Saturday, January 20, 2007

Software conferences and learning seminars

I just came back after attending the third annual Amazon Developer Conference in Seattle. Wow! I really like this feeling of your 'inspirational cells' come alive and boy does that feel good or what. I feel like a child who went to the zoo for the first time. I think as grown ups we need impetus like this to keep us going and making our journey more fun-filled. I am so glad that I work for a company like Amazon that promotes such conferences. I think every software company needs these for the following reasons:

i) Fuels your knowledge appetite: I think as software Engineers we constantly need to feed our insatiable knowledge appetites. This is like fuel and it is partially a responsibility of the organization that you work for, to feed your appetite. In this way the company keeps raising the bar within.

ii) Keep up or miss that train: I think this has been the 'mantra' in any tech related field. Especially in software the playing field shifts quite rapidly. If you don't keep up, someone else will and win over the market.

iii) Meet the 'software Einsteins': I think intelligence has an equilibrium effect like temperature. When you have a group of people with varying IQ's together to come up with an idea, the final output/solution will be comparable to the one with average IQ. This is specially true with the outcome of software projects.

In the same vein, meeting the 'Einsteins' in your field can certainly make you aspire to be one and make you strive better.

iv) A 'techation': Its like a tech vacation from your workplace. Its a vacation from your work and it recharges you just like your other vacation to Hawaii (minus the belly dancers...)

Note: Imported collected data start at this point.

-- ==== Sys2Proof/Laws/Memory.lean ====
section
/-! SUPPORT. The laws of memory and of the registers: reading after writing, and that every memory operation keeps
the canonical form. -/

namespace Sys2Proof.Machine

/-! Memory. -/

theorem memWf_iff {s : State} : s.memWf = true ↔ tabWf memDefault s.mem = true ∧ tabWf (fun _ => false) s.kept = true := by
  unfold State.memWf; exact Bool.and_eq_true_iff

/-- A byte that has been written is no longer one that its stack lost. -/
theorem stale_mput {s : State} (h : s.memWf = true) (k j : Nat) (b : Byte) : (s.mput k b).stale j = (s.stale j && decide (j ≠ k)) := by
  have hk : tabGet (fun _ => false) (s.mput k b).kept j = (tabGet (fun _ => false) s.kept j || (s.stale k && decide (j = k))) := by
    show tabGet (fun _ => false) (if s.stale k = true then tabSet (fun _ => false) s.kept k true else s.kept) j = _
    split
    · rename_i e
      rw [tabGet_tabSet (memWf_iff.mp h).2, e]
      by_cases hj : j = k <;> simp [hj]
    · rename_i e; rw [Bool.not_eq_true] at e; rw [e]; simp
  unfold State.stale at hk ⊢
  rw [hk]
  by_cases hj : j = k
  · subst hj
    simp only [mput_gone, decide_true, ne_eq, not_true_eq_false, decide_false, Bool.and_true, Bool.and_false]
    generalize (!s.gone.isEmpty && keyTier j == 1 && tabGet (fun _ => 0) s.gone (keyStack j) != 0) = a
    cases a <;> cases tabGet (fun _ => false) s.kept j <;> rfl
  · simp only [mput_gone, hj, decide_false, Bool.and_false, Bool.or_false, ne_eq, not_false_eq_true, decide_true, Bool.and_true]

/-- Reading a byte after writing one. -/
theorem mget_mput {s : State} (h : s.memWf = true) (k j : Nat) (b : Byte) :
    (s.mput k b).mget j = if j = k then b else s.mget j := by
  unfold State.mget
  rw [stale_mput h]
  have hm : tabGet memDefault (s.mput k b).mem j = if j = k then b else tabGet memDefault s.mem j := tabGet_tabSet (memWf_iff.mp h).1 j
  rw [hm, mput_gone]
  by_cases hj : j = k <;> simp [hj]

theorem mput_memWf {s : State} (h : s.memWf = true) (k : Nat) (b : Byte) : (s.mput k b).memWf = true := by
  rw [memWf_iff] at h ⊢
  refine ⟨tabSet_wf h.1, ?_⟩
  show tabWf (fun _ => false) (if s.stale k = true then tabSet (fun _ => false) s.kept k true else s.kept) = true
  split
  · exact tabSet_wf h.2
  · exact h.2

theorem mputs_memWf (ws : Writes) : ∀ {s : State}, s.memWf = true → (s.mputs ws).memWf = true := by
  induction ws with
  | nil => intro s h; exact h
  | cons x t ih => intro s h; exact ih (mput_memWf h x.1 x.2)

theorem mputBytes_memWf {s : State} (h : s.memWf = true) (k : Nat) (l : List Byte) : (s.mputBytes k l).memWf = true :=
  mputs_memWf _ h

theorem mputWord_memWf {s : State} (h : s.memWf = true) (k : Nat) (w : Word) : (s.mputWord k w).memWf = true :=
  mputs_memWf _ h

/-- Memory right after reset is in canonical form. -/
theorem reset_memWf : State.reset.memWf = true := rfl

/-- A run of writes changes memory, its code words and what it holds of lost stacks alone. -/
theorem mputs_frame (ws : Writes) : ∀ s : State,
    s.mputs ws = { s with mem := (s.mputs ws).mem, memBad := (s.mputs ws).memBad, kept := (s.mputs ws).kept } := by
  induction ws with
  | nil => intro s; rfl
  | cons x t ih => intro s; rw [State.mputs, ih]; rfl

@[simp] theorem mputs_regs (s : State) (ws : Writes) : (s.mputs ws).regs = s.regs := by rw [mputs_frame]
@[simp] theorem mputs_cores (s : State) (ws : Writes) : (s.mputs ws).cores = s.cores := by rw [mputs_frame]
@[simp] theorem mputs_pending (s : State) (ws : Writes) : (s.mputs ws).pending = s.pending := by rw [mputs_frame]

/-- A byte that a run of writes does not name reads as before. -/
theorem mget_mputs_other (ws : Writes) : ∀ {s : State} {j : Nat}, s.memWf = true → (∀ x ∈ ws, x.1 ≠ j) → (s.mputs ws).mget j = s.mget j := by
  induction ws with
  | nil => intros; rfl
  | cons x t ih =>
    intro s j h hj
    rw [State.mputs, ih (mput_memWf h x.1 x.2) fun y hy => hj y (List.mem_cons_of_mem _ hy), mget_mput h,
      if_neg fun e => hj x (List.mem_cons_self ..) e.symm]

/-- Host memory keeps its form too. -/
theorem hputBytes_wf {s : State} (h : tabWf memDefault s.hostMem = true) (k : Nat) (l : List Byte) :
    tabWf memDefault (s.hputBytes k l).hostMem = true := by
  unfold State.hputBytes
  generalize placeAt k l = ws
  show tabWf memDefault (ws.foldl _ s.hostMem) = true
  generalize s.hostMem = m at h
  induction ws generalizing m with
  | nil => exact h
  | cons x t ih => exact ih _ (tabSet_wf h)

/-! Registers. -/

/-- Reading a register after writing one. -/
theorem rget_rput {s : State} (h : RegsWf s) (o p : Nat) (v : Word) : (s.rput o v).rget p = if p = o then v else s.rget p :=
  tabGet_tabSet h p

theorem rput_wf {s : State} (h : RegsWf s) (o : Nat) (v : Word) : RegsWf (s.rput o v) := tabSet_wf h

/-- A second write of a register replaces the first. -/
theorem rput_rput {s : State} (h : RegsWf s) (o : Nat) (v w : Word) : (s.rput o v).rput o w = s.rput o w := by
  unfold State.rput
  simp only [tabSet_tabSet (show tabWf regReset s.regs = true from h)]

/-- A command that only reads a register that another command writes reads it as before. -/
theorem rget_rput_other {s : State} (h : RegsWf s) {o p : Nat} (v : Word) (hp : p ≠ o) : (s.rput o v).rget p = s.rget p := by
  rw [rget_rput h, if_neg hp]

theorem rsetFld_wf {s : State} (h : RegsWf s) (o hi lo n : Nat) : RegsWf (s.rsetFld o hi lo n) := rput_wf h ..
theorem rsetBit_wf {s : State} (h : RegsWf s) (o i : Nat) (b : Bool) : RegsWf (s.rsetBit o i b) := rput_wf h ..
theorem rcount_wf {s : State} (h : RegsWf s) (o hi lo k : Nat) : RegsWf (s.rcount o hi lo k) := rput_wf h ..

theorem rget_rsetFld {s : State} (h : RegsWf s) (o hi lo n p : Nat) :
    (s.rsetFld o hi lo n).rget p = if p = o then setFld (s.rget o) hi lo n else s.rget p := rget_rput h ..

theorem rget_rcount {s : State} (h : RegsWf s) (o hi lo k p : Nat) (hp : p ≠ o) : (s.rcount o hi lo k).rget p = s.rget p := by
  rw [State.rcount, rget_rsetFld h, if_neg hp]

/-- The field that was written. -/
theorem rfld_rsetFld {s : State} (h : RegsWf s) (o hi lo n : Nat) (hh : hi < 64) (hl : lo ≤ hi) :
    (s.rsetFld o hi lo n).rfld o hi lo = n % 2 ^ (hi + 1 - lo) := by
  unfold State.rfld
  rw [rget_rsetFld h, if_pos rfl, fld_setFld _ _ _ _ hh hl]

/-- A field of another register, or of other bits of this one. -/
theorem rfld_rsetFld_other {s : State} (h : RegsWf s) (o hi lo n p a b : Nat) (hh : hi < 64) (hd : p ≠ o ∨ a < lo ∨ hi < b) :
    (s.rsetFld o hi lo n).rfld p a b = s.rfld p a b := by
  unfold State.rfld
  rw [rget_rsetFld h]
  split
  · rename_i e; subst e
    exact fld_setFld_other _ _ _ _ _ _ hh (by omega)
  · rfl

theorem rbit_rsetFld_other {s : State} (h : RegsWf s) (o hi lo n p i : Nat) (hh : hi < 64) (hd : p ≠ o ∨ i < lo ∨ hi < i) :
    (s.rsetFld o hi lo n).rbit p i = s.rbit p i := by
  unfold State.rbit
  rw [rget_rsetFld h]
  split
  · rename_i e; subst e
    exact bit_setFld_other _ _ _ _ _ hh (by omega)
  · rfl

/-- Raising an event touches the event registers and the latch alone. -/
theorem raise_frame (s : State) (c v : Nat) (it : List (Nat × Nat)) :
    s.raise c v it = { s with regs := (s.raise c v it).regs, ev := (s.raise c v it).ev } := by
  unfold State.raise
  dsimp only
  repeat' split
  all_goals rfl

end Sys2Proof.Machine
end

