theorem keeps_execAck {q : List Instr} {s : State} (h_s : Keeps q s) :
    KeepsO q (execAck s) := by
  unfold execAck
  repeat' first
      | with_reducible assumption | with_reducible apply keeps_gatedColl | with_reducible apply keeps_takeColl
      | with_reducible apply keeps_push | with_reducible apply keeps_setColl | with_reducible apply KeepsO.next
      | with_reducible intro _ | split

theorem keeps_execPace {q : List Instr} {s : State} (h_s : Keeps q s) :
    KeepsO q (execPace s) := by
  unfold execPace
  repeat' first
      | with_reducible assumption | with_reducible apply keeps_gatedColl | with_reducible apply keeps_takeColl
      | with_reducible apply keeps_setColl | with_reducible apply keeps_sendCtl | with_reducible apply keeps_push
      | with_reducible apply KeepsO.next | with_reducible apply Keeps.foldl | with_reducible intro _ | split
      | dsimp only

theorem keeps_execRetx {q : List Instr} {s : State} (h_s : Keeps q s) :
    KeepsO q (execRetx s) := by
  unfold execRetx
  repeat' first
      | with_reducible assumption | with_reducible apply keeps_gatedColl | with_reducible apply keeps_takeColl
      | with_reducible apply keeps_inject | with_reducible apply KeepsO.next | with_reducible intro _ | split
      | dsimp only

theorem keeps_execRetxRepeat {q : List Instr} {h : Nat} {stripe : Nat} {j : Nat} {s : State} (h_s : Keeps q s) :
    KeepsO q (execRetxRepeat h stripe j s) := by
  unfold execRetxRepeat
  repeat' first
      | with_reducible assumption | with_reducible apply keeps_gatedColl | with_reducible apply keeps_rcount
      | with_reducible apply keeps_setColl | with_reducible apply keeps_admitColls
      | with_reducible apply keeps_sendCtl | with_reducible apply KeepsO.next | split

theorem keeps_execReport {q : List Instr} {s : State} (h_s : Keeps q s) :
    KeepsO q (execReport s) := by
  unfold execReport
  repeat' first
      | with_reducible assumption | with_reducible apply keeps_gatedColl | with_reducible apply keeps_takeColl
      | with_reducible apply keeps_noteDone | with_reducible apply keeps_onFail | with_reducible apply KeepsO.next
      | with_reducible intro _ | split

theorem keeps_execCollEnd {q : List Instr} {s : State} (h_s : Keeps q s) :
    KeepsO q (execCollEnd s) := by
  unfold execCollEnd
  repeat' first
      | with_reducible assumption | with_reducible apply keeps_gatedColl | with_reducible apply keeps_takeColl
      | with_reducible apply keeps_sendCtl | with_reducible apply keeps_retryColl | with_reducible apply keeps_finish
      | with_reducible apply KeepsO.next | with_reducible apply Keeps.foldl | with_reducible intro _ | split
      | dsimp only

theorem keeps_repeatEnd {q : List Instr} {e : EndJob} {x1 : List Frame} {x2 : State} (h_x2 : Keeps q x2) :
    Keeps q (repeatEnd e x1 x2) := by
  induction x1 generalizing x2 with
  | nil => exact h_x2
  | cons a t ih =>
    unfold repeatEnd
    repeat' first
        | with_reducible assumption | with_reducible apply keeps_sendCtl | with_reducible apply keeps_askClass0
        | with_reducible apply ih | with_reducible apply Keeps.parts | simp only [keeps_fields] | split

theorem keeps_execEndRepeat {q : List Instr} {i : Nat} {s : State} (h_s : Keeps q s) :
    KeepsO q (execEndRepeat i s) := by
  unfold execEndRepeat
  repeat' first
      | with_reducible assumption | with_reducible apply keeps_gatedColl | with_reducible apply keeps_admitColls
      | with_reducible apply keeps_repeatEnd | with_reducible apply KeepsO.next | with_reducible apply Keeps.parts
      | simp only [keeps_fields] | split

theorem keeps_execCollProgressTimeout {q : List Instr} {h : Nat} {s : State} (h_s : Keeps q s) :
    KeepsO q (execCollProgressTimeout h s) := by
  unfold execCollProgressTimeout
  repeat' first
      | with_reducible assumption | with_reducible apply keeps_gatedColl | with_reducible apply keeps_admitColls
      | with_reducible apply keeps_failColl | with_reducible apply KeepsO.next | split

theorem keeps_execCollSelfEnd {q : List Instr} {h : Nat} {s : State} (h_s : Keeps q s) :
    KeepsO q (execCollSelfEnd h s) := by
  unfold execCollSelfEnd
  repeat' first
      | with_reducible assumption | with_reducible apply keeps_gatedColl | with_reducible apply keeps_admitColls
      | with_reducible apply keeps_finish | with_reducible apply KeepsO.next | split

theorem keeps_execMemberPoll {q : List Instr} {h : Nat} {s : State} (h_s : Keeps q s) :
    KeepsO q (execMemberPoll h s) := by
  unfold execMemberPoll
  repeat' first
      | with_reducible assumption | with_reducible apply keeps_gatedColl | with_reducible apply keeps_admitColls
      | with_reducible apply keeps_failColl | with_reducible apply KeepsO.next | split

v) Free internal advertising: I think its a great venue for some of your internal tools and programs that never took off to get noticed and get the spotlight.

vi) You love doughnuts and freebies :) Who doesn't? Take a piece of conference history with you :)

So I think this is an extension of the regular ' friday learning series' which we have at Amazon. If a conference can do so much good, imagine having the same effect on a weekly basis. Of course because of the constraints they cannot have the "Steve Jobs" and "Bill Gates" for weekly seminars. Think it of your annual conference like the superbowl and your fridays like your regular monday night games. In no time you will have employees asking "Is it friday yet?".